=== Section Start ===
-- ==== Sys2Proof/Decode.lean ====
section
/-! DEFINITION. The layout of the fields (30_encoding.md R114, R115), the default parameters, field extraction and
insertion (R109), link words (R104, R105), the instruction decoder and, after it, the encoder. -/

namespace Sys2Proof

/-! ## The layout (30_encoding.md R114, R115; log 3) -/

/-- LAYOUT_U5 (30_encoding.md R115). PRESUMED (log 3); the two positions of SecAttr are a DESIGN CHOICE (log 33). -/
def Layout.u5 : Layout where
  srcWidth := 0
  srcInc := 3
  srcBurst := 4
  padAlign := 11
  srcByteXchg := 13
  srcPort := 14
  srcSec := 15
  dstWidth := 16
  dstInc := 19
  dstBurst := 20
  dstByteXchg := 26
  dstHalfXchg := 27
  dstPort := 30
  dstSec := 31
  reqSel := ⟨0, 7⟩
  swReq := 9
  dstReq := 10
  blockReq := 11
  trigMode := 14
  trigSel := ⟨16, 6⟩
  trigPol := 24
  eventMode := 30
  bndt := 0
  brc := 16
  srcDec := 28
  dstDec := 29
  blkSrcDec := 30
  blkDstDec := 31
  srcBurstOfs := 0
  dstBurstOfs := 16
  blkSrcOfs := 0
  blkDstOfs := 16
  uCllr := 16
  uCbr2 := 25
  uCtr3 := 26
  uCdar := 27
  uCsar := 28
  uCbr1 := 29
  uCtr2 := 30
  uCtr1 := 31
  en := 0
  reset := 1
  susp := 2
  tcie := 8
  htie := 9
  dteie := 10
  uleie := 11
  useie := 12
  suspie := 13
  toie := 14
  prio := ⟨22, 2⟩
  idle := 0
  tc := 8
  ht := 9
  dte := 10
  ule := 11
  use := 12
  suspf := 13
  tov := 14
  chSec := 0
  chPriv := 1

/-- The defaults of 00_scope.md R7 (log 4). -/
def Cfg.default : Cfg where
  layout := Layout.u5
  nodeRegs2d := 0b11111111
  build := .checked
  features := ⟨true, true, true, true⟩
  nprio := 4
  abortTimeout := 5
  timeoutStrict := true
  burstBeats := true
  strictPriority := false
  closingAll := true
  polarityChecked := false
  denials := []
  devices := []
  bodies := []

/-- The place of a field: its low bit position and its width (30_encoding.md R114; widths 10_state.md R22 to R36). -/
def Fld.place (f : Fld) (L : Layout) : Place :=
  match f with
  | .srcWidth => ⟨L.srcWidth, 2⟩
  | .srcInc => ⟨L.srcInc, 1⟩
  | .srcBurst => ⟨L.srcBurst, 6⟩
  | .padAlign => ⟨L.padAlign, 2⟩
  | .srcByteXchg => ⟨L.srcByteXchg, 1⟩
  | .srcPort => ⟨L.srcPort, 1⟩
  | .srcSec => ⟨L.srcSec, 1⟩
  | .dstWidth => ⟨L.dstWidth, 2⟩
  | .dstInc => ⟨L.dstInc, 1⟩
  | .dstBurst => ⟨L.dstBurst, 6⟩
  | .dstByteXchg => ⟨L.dstByteXchg, 1⟩
  | .dstHalfXchg => ⟨L.dstHalfXchg, 1⟩
  | .dstPort => ⟨L.dstPort, 1⟩
  | .dstSec => ⟨L.dstSec, 1⟩
  | .reqSel => L.reqSel
  | .swReq => ⟨L.swReq, 1⟩
  | .dstReq => ⟨L.dstReq, 1⟩
  | .blockReq => ⟨L.blockReq, 1⟩
  | .trigMode => ⟨L.trigMode, 2⟩
  | .trigSel => L.trigSel
  | .trigPol => ⟨L.trigPol, 2⟩
  | .eventMode => ⟨L.eventMode, 2⟩
  | .bndt => ⟨L.bndt, 16⟩
  | .brc => ⟨L.brc, 11⟩
  | .srcDec => ⟨L.srcDec, 1⟩
  | .dstDec => ⟨L.dstDec, 1⟩
  | .blkSrcDec => ⟨L.blkSrcDec, 1⟩
  | .blkDstDec => ⟨L.blkDstDec, 1⟩
  | .sa => ⟨0, 32⟩
  | .da => ⟨0, 32⟩
  | .srcBurstOfs => ⟨L.srcBurstOfs, 13⟩
  | .dstBurstOfs => ⟨L.dstBurstOfs, 13⟩
  | .blkSrcOfs => ⟨L.blkSrcOfs, 16⟩
  | .blkDstOfs => ⟨L.blkDstOfs, 16⟩
  | .la => ⟨2, 14⟩
  | .uCllr => ⟨L.uCllr, 1⟩
  | .uCbr2 => ⟨L.uCbr2, 1⟩
  | .uCtr3 => ⟨L.uCtr3, 1⟩
  | .uCdar => ⟨L.uCdar, 1⟩
  | .uCsar => ⟨L.uCsar, 1⟩
  | .uCbr1 => ⟨L.uCbr1, 1⟩
  | .uCtr2 => ⟨L.uCtr2, 1⟩
  | .uCtr1 => ⟨L.uCtr1, 1⟩
  | .lba => ⟨16, 16⟩
  | .en => ⟨L.en, 1⟩
  | .reset => ⟨L.reset, 1⟩
  | .susp => ⟨L.susp, 1⟩
  | .tcie => ⟨L.tcie, 1⟩
  | .htie => ⟨L.htie, 1⟩
  | .dteie => ⟨L.dteie, 1⟩
  | .uleie => ⟨L.uleie, 1⟩
  | .useie => ⟨L.useie, 1⟩
  | .suspie => ⟨L.suspie, 1⟩
  | .toie => ⟨L.toie, 1⟩
  | .prio => L.prio
  | .idle => ⟨L.idle, 1⟩
  | .tc => ⟨L.tc, 1⟩
  | .ht => ⟨L.ht, 1⟩
  | .dte => ⟨L.dte, 1⟩
  | .ule => ⟨L.ule, 1⟩
  | .use => ⟨L.use, 1⟩
  | .suspf => ⟨L.suspf, 1⟩
  | .tov => ⟨L.tov, 1⟩
  | .ctc => ⟨L.tc, 1⟩
  | .cht => ⟨L.ht, 1⟩
  | .cdte => ⟨L.dte, 1⟩
  | .cule => ⟨L.ule, 1⟩
  | .cuse => ⟨L.use, 1⟩
  | .csuspf => ⟨L.suspf, 1⟩
  | .ctov => ⟨L.tov, 1⟩
  | .chSec => ⟨L.chSec, 1⟩
  | .chPriv => ⟨L.chPriv, 1⟩

/-- Low bit position of a field. -/
def Fld.lo (f : Fld) (L : Layout) : Nat := (f.place L).lo

/-- Width of a field in bits. -/
def Fld.width (f : Fld) (L : Layout) : Nat := (f.place L).width

/-- `2^w - 1`, the field's value mask (30_encoding.md R109). -/
def Fld.ones (f : Fld) (L : Layout) : Word := BitVec.ofNat 32 (2 ^ f.width L - 1)

/-- The field's bits in its register. -/
def Fld.mask (f : Fld) (L : Layout) : Word := f.ones L <<< f.lo L

/-- The value of a field in a register word (30_encoding.md R109). -/
def Fld.get (f : Fld) (L : Layout) (w : Word) : Word := (w >>> f.lo L) &&& f.ones L

/-- A one-bit field as a Boolean. -/
def Fld.test (f : Fld) (L : Layout) (w : Word) : Bool := w.getLsbD (f.lo L)

/-- The word with one field replaced, every other bit kept; a value wider than the field is truncated
(40_register_file.md R142, 30_encoding.md R111). -/
def Fld.ins (f : Fld) (L : Layout) (v w : Word) : Word :=
  (w &&& ~~~(f.mask L)) ||| ((v <<< f.lo L) &&& f.mask L)

/-- Several fields replaced in one word (40_register_file.md R145). -/
def insFields (L : Layout) (fs : List (Fld × Word)) (w : Word) : Word :=
  fs.foldl (fun acc p => p.1.ins L p.2 acc) w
=== Section End ===
Retype every line of the material above without altering anything.

> _Response area_
-- ==== Sys2Proof/Decode.lean ====
section
/-! DEFINITION. The layout of the fields (30_encoding.md R114, R115), the default parameters, field extraction and
insertion (R109), link words (R104, R105), the instruction decoder and, after it, the encoder. -/

namespace Sys2Proof

/-! ## The layout (30_encoding.md R114, R115; log 3) -/

/-- LAYOUT_U5 (30_encoding.md R115). PRESUMED (log 3); the two positions of SecAttr are a DESIGN CHOICE (log 33). -/
def Layout.u5 : Layout where
  srcWidth := 0
  srcInc := 3
  srcBurst := 4
  padAlign := 11
  srcByteXchg := 13
  srcPort := 14
  srcSec := 15
  dstWidth := 16
  dstInc := 19
  dstBurst := 20
  dstByteXchg := 26
  dstHalfXchg := 27
  dstPort := 30
  dstSec := 31
  reqSel := ⟨0, 7⟩
  swReq := 9
  dstReq := 10
  blockReq := 11
  trigMode := 14
  trigSel := ⟨16, 6⟩
  trigPol := 24
  eventMode := 30
  bndt := 0
  brc := 16
  srcDec := 28
  dstDec := 29
  blkSrcDec := 30
  blkDstDec := 31
  srcBurstOfs := 0
  dstBurstOfs := 16
  blkSrcOfs := 0
  blkDstOfs := 16
  uCllr := 16
  uCbr2 := 25
  uCtr3 := 26
  uCdar := 27
  uCsar := 28
  uCbr1 := 29
  uCtr2 := 30
  uCtr1 := 31
  en := 0
  reset := 1
  susp := 2
  tcie := 8
  htie := 9
  dteie := 10
  uleie := 11
  useie := 12
  suspie := 13
  toie := 14
  prio := ⟨22, 2⟩
  idle := 0
  tc := 8
  ht := 9
  dte := 10
  ule := 11
  use := 12
  suspf := 13
  tov := 14
  chSec := 0
  chPriv := 1

/-- The defaults of 00_scope.md R7 (log 4). -/
def Cfg.default : Cfg where
  layout := Layout.u5
  nodeRegs2d := 0b11111111
  build := .checked
  features := ⟨true, true, true, true⟩
  nprio := 4
  abortTimeout := 5
  timeoutStrict := true
  burstBeats := true
  strictPriority := false
  closingAll := true
  polarityChecked := false
  denials := []
  devices := []
  bodies := []

/-- The place of a field: its low bit position and its width (30_encoding.md R114; widths 10_state.md R22 to R36). -/
def Fld.place (f : Fld) (L : Layout) : Place :=
  match f with
  | .srcWidth => ⟨L.srcWidth, 2⟩
  | .srcInc => ⟨L.srcInc, 1⟩
  | .srcBurst => ⟨L.srcBurst, 6⟩
  | .padAlign => ⟨L.padAlign, 2⟩
  | .srcByteXchg => ⟨L.srcByteXchg, 1⟩
  | .srcPort => ⟨L.srcPort, 1⟩
  | .srcSec => ⟨L.srcSec, 1⟩
  | .dstWidth => ⟨L.dstWidth, 2⟩
  | .dstInc => ⟨L.dstInc, 1⟩
  | .dstBurst => ⟨L.dstBurst, 6⟩
  | .dstByteXchg => ⟨L.dstByteXchg, 1⟩
  | .dstHalfXchg => ⟨L.dstHalfXchg, 1⟩
  | .dstPort => ⟨L.dstPort, 1⟩
  | .dstSec => ⟨L.dstSec, 1⟩
  | .reqSel => L.reqSel
  | .swReq => ⟨L.swReq, 1⟩
  | .dstReq => ⟨L.dstReq, 1⟩
  | .blockReq => ⟨L.blockReq, 1⟩
  | .trigMode => ⟨L.trigMode, 2⟩
  | .trigSel => L.trigSel
  | .trigPol => ⟨L.trigPol, 2⟩
  | .eventMode => ⟨L.eventMode, 2⟩
  | .bndt => ⟨L.bndt, 16⟩
  | .brc => ⟨L.brc, 11⟩
  | .srcDec => ⟨L.srcDec, 1⟩
  | .dstDec => ⟨L.dstDec, 1⟩
  | .blkSrcDec => ⟨L.blkSrcDec, 1⟩
  | .blkDstDec => ⟨L.blkDstDec, 1⟩
  | .sa => ⟨0, 32⟩
  | .da => ⟨0, 32⟩
  | .srcBurstOfs => ⟨L.srcBurstOfs, 13⟩
  | .dstBurstOfs => ⟨L.dstBurstOfs, 13⟩
  | .blkSrcOfs => ⟨L.blkSrcOfs, 16⟩
  | .blkDstOfs => ⟨L.blkDstOfs, 16⟩
  | .la => ⟨2, 14⟩
  | .uCllr => ⟨L.uCllr, 1⟩
  | .uCbr2 => ⟨L.uCbr2, 1⟩
  | .uCtr3 => ⟨L.uCtr3, 1⟩
  | .uCdar => ⟨L.uCdar, 1⟩
  | .uCsar => ⟨L.uCsar, 1⟩
  | .uCbr1 => ⟨L.uCbr1, 1⟩
  | .uCtr2 => ⟨L.uCtr2, 1⟩
  | .uCtr1 => ⟨L.uCtr1, 1⟩
  | .lba => ⟨16, 16⟩
  | .en => ⟨L.en, 1⟩
  | .reset => ⟨L.reset, 1⟩
  | .susp => ⟨L.susp, 1⟩
  | .tcie => ⟨L.tcie, 1⟩
  | .htie => ⟨L.htie, 1⟩
  | .dteie => ⟨L.dteie, 1⟩
  | .uleie => ⟨L.uleie, 1⟩
  | .useie => ⟨L.useie, 1⟩
  | .suspie => ⟨L.suspie, 1⟩
  | .toie => ⟨L.toie, 1⟩
  | .prio => L.prio
  | .idle => ⟨L.idle, 1⟩
  | .tc => ⟨L.tc, 1⟩
  | .ht => ⟨L.ht, 1⟩
  | .dte => ⟨L.dte, 1⟩
  | .ule => ⟨L.ule, 1⟩
  | .use => ⟨L.use, 1⟩
  | .suspf => ⟨L.suspf, 1⟩
  | .tov => ⟨L.tov, 1⟩
  | .ctc => ⟨L.tc, 1⟩
  | .cht => ⟨L.ht, 1⟩
  | .cdte => ⟨L.dte, 1⟩
  | .cule => ⟨L.ule, 1⟩
  | .cuse => ⟨L.use, 1⟩
  | .csuspf => ⟨L.suspf, 1⟩
  | .ctov => ⟨L.tov, 1⟩
  | .chSec => ⟨L.chSec, 1⟩
  | .chPriv => ⟨L.chPriv, 1⟩

/-- Low bit position of a field. -/
def Fld.lo (f : Fld) (L : Layout) : Nat := (f.place L).lo

/-- Width of a field in bits. -/
def Fld.width (f : Fld) (L : Layout) : Nat := (f.place L).width

/-- `2^w - 1`, the field's value mask (30_encoding.md R109). -/
def Fld.ones (f : Fld) (L : Layout) : Word := BitVec.ofNat 32 (2 ^ f.width L - 1)

/-- The field's bits in its register. -/
def Fld.mask (f : Fld) (L : Layout) : Word := f.ones L <<< f.lo L

/-- The value of a field in a register word (30_encoding.md R109). -/
def Fld.get (f : Fld) (L : Layout) (w : Word) : Word := (w >>> f.lo L) &&& f.ones L

/-- A one-bit field as a Boolean. -/
def Fld.test (f : Fld) (L : Layout) (w : Word) : Bool := w.getLsbD (f.lo L)

/-- The word with one field replaced, every other bit kept; a value wider than the field is truncated
(40_register_file.md R142, 30_encoding.md R111). -/
def Fld.ins (f : Fld) (L : Layout) (v w : Word) : Word :=
  (w &&& ~~~(f.mask L)) ||| ((v <<< f.lo L) &&& f.mask L)

/-- Several fields replaced in one word (40_register_file.md R145). -/
def insFields (L : Layout) (fs : List (Fld × Word)) (w : Word) : Word :=
  fs.foldl (fun acc p => p.1.ins L p.2 acc) w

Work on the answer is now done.